Problem requirements:
In the entries below, filter for the word "model" and copy every matching line.

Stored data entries
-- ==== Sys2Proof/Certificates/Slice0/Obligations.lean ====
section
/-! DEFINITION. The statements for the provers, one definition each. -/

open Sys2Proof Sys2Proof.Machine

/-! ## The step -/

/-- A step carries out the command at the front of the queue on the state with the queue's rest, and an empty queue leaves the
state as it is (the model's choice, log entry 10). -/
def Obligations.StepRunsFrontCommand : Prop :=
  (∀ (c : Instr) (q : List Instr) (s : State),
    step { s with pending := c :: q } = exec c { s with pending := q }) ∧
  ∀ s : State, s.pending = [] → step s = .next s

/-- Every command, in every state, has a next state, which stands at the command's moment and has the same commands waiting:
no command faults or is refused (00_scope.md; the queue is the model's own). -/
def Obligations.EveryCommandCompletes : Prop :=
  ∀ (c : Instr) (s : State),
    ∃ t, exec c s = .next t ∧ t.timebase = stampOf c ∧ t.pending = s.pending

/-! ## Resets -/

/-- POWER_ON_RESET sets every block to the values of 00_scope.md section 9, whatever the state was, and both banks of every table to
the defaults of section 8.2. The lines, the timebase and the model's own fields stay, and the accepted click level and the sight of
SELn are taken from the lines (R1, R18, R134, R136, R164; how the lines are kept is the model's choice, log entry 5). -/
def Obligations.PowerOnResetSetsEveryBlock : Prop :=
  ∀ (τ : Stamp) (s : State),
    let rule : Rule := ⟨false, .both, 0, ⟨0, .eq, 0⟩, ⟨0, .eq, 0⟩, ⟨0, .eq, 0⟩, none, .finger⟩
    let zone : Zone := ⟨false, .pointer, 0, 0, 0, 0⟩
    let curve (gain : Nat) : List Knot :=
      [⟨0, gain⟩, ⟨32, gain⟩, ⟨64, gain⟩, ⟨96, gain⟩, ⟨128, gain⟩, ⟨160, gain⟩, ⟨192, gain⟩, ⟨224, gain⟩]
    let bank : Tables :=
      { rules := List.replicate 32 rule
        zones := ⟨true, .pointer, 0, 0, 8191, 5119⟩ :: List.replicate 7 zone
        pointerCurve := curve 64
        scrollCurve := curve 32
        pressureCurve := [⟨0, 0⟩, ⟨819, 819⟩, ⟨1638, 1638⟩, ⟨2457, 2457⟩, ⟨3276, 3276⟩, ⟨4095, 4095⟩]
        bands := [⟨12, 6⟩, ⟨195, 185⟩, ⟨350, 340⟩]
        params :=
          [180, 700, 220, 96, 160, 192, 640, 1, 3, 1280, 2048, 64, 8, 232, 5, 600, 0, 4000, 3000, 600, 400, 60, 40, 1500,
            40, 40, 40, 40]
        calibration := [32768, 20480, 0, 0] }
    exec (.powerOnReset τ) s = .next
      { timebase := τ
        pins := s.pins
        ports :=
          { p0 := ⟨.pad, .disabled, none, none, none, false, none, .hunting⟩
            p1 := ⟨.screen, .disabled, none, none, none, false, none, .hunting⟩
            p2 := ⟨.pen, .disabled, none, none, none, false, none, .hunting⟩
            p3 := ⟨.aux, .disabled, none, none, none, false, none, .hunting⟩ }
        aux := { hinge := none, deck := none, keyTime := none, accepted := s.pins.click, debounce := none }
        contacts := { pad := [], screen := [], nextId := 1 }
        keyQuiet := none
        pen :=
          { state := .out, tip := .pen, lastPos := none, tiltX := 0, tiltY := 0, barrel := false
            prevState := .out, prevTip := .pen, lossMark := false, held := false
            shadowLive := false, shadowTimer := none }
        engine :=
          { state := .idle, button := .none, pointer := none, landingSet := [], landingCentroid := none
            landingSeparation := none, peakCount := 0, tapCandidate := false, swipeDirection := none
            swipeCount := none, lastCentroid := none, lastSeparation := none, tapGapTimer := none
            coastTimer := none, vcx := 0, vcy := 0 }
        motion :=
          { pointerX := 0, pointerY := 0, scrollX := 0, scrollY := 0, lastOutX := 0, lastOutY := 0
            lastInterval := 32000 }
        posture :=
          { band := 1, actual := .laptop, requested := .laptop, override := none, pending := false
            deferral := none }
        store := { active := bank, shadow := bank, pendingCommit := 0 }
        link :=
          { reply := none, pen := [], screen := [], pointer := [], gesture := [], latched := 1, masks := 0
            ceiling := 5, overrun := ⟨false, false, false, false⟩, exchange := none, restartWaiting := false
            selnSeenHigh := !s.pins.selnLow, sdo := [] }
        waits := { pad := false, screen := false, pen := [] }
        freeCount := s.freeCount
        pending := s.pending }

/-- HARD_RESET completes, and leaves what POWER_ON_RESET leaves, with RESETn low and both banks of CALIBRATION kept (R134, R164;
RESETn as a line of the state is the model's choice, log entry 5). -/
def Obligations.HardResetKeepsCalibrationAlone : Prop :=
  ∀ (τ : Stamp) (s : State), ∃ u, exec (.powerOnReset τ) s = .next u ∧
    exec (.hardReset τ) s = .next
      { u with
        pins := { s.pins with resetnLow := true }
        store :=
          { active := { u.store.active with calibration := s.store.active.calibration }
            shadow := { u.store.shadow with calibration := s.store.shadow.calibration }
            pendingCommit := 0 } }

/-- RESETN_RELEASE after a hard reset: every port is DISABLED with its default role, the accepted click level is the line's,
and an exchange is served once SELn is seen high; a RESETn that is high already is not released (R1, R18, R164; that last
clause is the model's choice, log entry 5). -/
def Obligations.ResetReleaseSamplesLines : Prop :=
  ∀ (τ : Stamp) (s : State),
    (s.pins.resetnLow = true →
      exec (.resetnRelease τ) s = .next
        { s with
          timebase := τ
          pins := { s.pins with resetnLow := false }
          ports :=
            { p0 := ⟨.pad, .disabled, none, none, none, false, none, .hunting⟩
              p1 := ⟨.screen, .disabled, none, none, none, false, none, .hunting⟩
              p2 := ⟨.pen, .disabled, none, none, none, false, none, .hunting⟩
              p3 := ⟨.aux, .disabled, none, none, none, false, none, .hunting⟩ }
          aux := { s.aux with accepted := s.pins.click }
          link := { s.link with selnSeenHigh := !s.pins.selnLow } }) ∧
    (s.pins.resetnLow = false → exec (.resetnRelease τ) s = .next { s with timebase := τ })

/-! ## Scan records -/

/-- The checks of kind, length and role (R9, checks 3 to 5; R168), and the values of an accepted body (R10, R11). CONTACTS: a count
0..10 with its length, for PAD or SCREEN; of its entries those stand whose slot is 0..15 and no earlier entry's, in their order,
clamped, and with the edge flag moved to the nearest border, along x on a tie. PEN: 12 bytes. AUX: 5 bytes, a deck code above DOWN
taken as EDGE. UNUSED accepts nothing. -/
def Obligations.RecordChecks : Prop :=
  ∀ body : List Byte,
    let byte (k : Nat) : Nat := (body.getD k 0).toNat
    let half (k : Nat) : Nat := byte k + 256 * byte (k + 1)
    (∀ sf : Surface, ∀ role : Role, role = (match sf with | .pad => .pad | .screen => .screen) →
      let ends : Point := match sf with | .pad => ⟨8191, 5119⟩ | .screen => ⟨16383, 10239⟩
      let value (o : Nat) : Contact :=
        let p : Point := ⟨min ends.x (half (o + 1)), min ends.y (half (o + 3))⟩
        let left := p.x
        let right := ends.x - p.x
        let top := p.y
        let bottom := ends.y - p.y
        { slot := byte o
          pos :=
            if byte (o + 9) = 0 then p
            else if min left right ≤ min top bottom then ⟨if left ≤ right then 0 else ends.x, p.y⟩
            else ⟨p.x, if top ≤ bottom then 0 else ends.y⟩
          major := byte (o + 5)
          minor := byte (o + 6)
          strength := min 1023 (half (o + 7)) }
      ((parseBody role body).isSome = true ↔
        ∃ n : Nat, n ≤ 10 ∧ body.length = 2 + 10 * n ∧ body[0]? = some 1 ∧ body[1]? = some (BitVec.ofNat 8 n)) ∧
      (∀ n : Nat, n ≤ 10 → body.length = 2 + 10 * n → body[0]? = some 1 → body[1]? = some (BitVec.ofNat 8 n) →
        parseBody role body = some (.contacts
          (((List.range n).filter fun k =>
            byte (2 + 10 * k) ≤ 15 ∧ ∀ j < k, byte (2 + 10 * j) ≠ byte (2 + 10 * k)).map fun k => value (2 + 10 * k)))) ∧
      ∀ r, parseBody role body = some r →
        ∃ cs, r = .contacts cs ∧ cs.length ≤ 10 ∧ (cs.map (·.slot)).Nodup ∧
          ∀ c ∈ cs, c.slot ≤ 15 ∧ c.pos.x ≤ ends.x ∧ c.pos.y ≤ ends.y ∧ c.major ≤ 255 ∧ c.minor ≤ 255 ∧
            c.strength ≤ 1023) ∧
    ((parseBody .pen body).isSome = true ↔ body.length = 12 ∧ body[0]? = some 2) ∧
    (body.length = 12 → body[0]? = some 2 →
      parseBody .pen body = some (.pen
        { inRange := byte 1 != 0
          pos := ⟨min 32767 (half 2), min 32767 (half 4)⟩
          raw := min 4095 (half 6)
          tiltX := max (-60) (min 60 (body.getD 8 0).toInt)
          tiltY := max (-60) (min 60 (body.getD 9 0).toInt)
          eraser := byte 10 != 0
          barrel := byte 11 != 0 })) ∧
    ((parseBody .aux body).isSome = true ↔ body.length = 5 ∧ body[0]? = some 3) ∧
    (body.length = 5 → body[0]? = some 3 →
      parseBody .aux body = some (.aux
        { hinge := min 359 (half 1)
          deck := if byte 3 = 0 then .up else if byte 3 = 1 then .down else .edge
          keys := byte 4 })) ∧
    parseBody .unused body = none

---

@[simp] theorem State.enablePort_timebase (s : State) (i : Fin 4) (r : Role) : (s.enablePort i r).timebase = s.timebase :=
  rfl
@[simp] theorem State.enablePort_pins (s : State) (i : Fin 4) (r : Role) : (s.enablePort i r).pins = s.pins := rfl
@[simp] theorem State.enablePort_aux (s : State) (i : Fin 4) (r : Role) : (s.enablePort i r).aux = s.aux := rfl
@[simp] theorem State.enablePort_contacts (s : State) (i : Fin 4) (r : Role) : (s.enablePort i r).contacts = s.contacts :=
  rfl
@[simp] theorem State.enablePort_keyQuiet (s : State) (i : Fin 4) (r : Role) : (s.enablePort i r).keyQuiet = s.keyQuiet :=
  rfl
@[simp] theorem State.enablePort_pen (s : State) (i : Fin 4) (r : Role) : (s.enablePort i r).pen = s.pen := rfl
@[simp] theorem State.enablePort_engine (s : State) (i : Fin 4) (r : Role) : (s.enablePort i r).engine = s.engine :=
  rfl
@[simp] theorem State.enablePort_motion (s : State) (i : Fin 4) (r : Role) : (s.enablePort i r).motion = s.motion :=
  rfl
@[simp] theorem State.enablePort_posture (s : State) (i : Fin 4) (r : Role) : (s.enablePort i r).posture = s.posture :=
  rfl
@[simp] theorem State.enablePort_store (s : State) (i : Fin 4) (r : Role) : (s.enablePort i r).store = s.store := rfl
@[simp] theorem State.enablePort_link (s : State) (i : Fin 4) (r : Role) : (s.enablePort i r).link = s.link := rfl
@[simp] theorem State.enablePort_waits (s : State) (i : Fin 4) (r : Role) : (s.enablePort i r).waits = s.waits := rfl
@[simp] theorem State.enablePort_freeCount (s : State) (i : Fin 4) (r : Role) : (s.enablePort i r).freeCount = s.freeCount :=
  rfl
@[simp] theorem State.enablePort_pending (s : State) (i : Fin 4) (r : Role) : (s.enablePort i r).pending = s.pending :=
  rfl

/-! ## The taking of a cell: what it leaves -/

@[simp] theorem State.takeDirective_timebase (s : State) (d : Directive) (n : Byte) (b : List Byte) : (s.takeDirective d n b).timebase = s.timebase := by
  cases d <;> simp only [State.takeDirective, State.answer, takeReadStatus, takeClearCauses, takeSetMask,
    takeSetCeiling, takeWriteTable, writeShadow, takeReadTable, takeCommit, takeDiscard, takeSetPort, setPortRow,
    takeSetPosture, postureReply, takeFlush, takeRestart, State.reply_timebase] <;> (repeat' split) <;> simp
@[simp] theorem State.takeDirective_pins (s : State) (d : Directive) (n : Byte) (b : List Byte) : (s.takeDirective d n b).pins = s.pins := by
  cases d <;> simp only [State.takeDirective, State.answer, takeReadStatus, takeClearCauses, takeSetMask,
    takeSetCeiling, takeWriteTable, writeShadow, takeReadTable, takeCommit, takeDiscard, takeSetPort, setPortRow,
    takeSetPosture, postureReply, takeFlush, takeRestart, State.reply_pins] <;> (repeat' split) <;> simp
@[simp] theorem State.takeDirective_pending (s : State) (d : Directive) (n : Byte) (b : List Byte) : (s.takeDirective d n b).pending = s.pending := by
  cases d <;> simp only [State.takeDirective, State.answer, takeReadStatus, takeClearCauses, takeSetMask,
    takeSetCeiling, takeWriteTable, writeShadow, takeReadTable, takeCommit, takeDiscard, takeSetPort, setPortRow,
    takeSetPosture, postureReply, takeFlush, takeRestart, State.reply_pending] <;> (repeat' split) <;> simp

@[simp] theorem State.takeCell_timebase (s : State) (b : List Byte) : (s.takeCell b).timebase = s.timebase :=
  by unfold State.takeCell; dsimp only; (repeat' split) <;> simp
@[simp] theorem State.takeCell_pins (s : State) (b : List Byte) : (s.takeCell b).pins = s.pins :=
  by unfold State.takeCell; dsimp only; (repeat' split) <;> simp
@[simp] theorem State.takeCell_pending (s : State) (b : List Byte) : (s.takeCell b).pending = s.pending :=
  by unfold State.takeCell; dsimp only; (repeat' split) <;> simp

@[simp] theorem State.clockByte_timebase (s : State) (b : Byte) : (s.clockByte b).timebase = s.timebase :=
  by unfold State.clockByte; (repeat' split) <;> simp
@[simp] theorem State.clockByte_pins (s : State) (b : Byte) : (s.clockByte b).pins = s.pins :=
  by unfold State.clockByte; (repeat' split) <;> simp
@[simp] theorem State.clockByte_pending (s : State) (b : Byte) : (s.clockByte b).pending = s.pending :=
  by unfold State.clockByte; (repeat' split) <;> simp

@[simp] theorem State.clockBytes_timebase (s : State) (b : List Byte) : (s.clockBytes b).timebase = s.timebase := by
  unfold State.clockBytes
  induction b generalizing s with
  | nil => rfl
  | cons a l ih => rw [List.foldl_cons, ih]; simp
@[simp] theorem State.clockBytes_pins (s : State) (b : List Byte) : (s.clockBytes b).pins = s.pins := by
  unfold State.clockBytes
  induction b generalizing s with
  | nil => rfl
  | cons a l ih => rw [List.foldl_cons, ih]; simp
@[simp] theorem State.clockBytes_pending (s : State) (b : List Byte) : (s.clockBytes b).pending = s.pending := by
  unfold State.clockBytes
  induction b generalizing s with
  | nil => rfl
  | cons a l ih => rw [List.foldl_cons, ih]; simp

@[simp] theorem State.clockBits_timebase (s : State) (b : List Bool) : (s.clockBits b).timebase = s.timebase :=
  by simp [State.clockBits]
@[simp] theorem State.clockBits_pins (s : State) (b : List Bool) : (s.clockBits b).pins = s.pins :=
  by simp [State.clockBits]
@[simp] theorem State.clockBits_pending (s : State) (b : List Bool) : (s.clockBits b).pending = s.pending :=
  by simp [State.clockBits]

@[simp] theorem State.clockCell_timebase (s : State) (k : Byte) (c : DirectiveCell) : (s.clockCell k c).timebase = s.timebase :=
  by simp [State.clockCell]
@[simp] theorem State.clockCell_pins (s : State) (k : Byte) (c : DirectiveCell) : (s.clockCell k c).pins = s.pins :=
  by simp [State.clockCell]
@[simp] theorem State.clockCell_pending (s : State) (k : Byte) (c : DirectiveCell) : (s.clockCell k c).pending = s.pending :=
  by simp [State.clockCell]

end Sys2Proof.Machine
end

Solution to the exercise:
state as it is (the model's choice, log entry 10). -/
no command faults or is refused (00_scope.md; the queue is the model's own). -/
the defaults of section 8.2. The lines, the timebase and the model's own fields stay, and the accepted click level and the sight of
SELn are taken from the lines (R1, R18, R134, R136, R164; how the lines are kept is the model's choice, log entry 5). -/
RESETn as a line of the state is the model's choice, log entry 5). -/
clause is the model's choice, log entry 5). -/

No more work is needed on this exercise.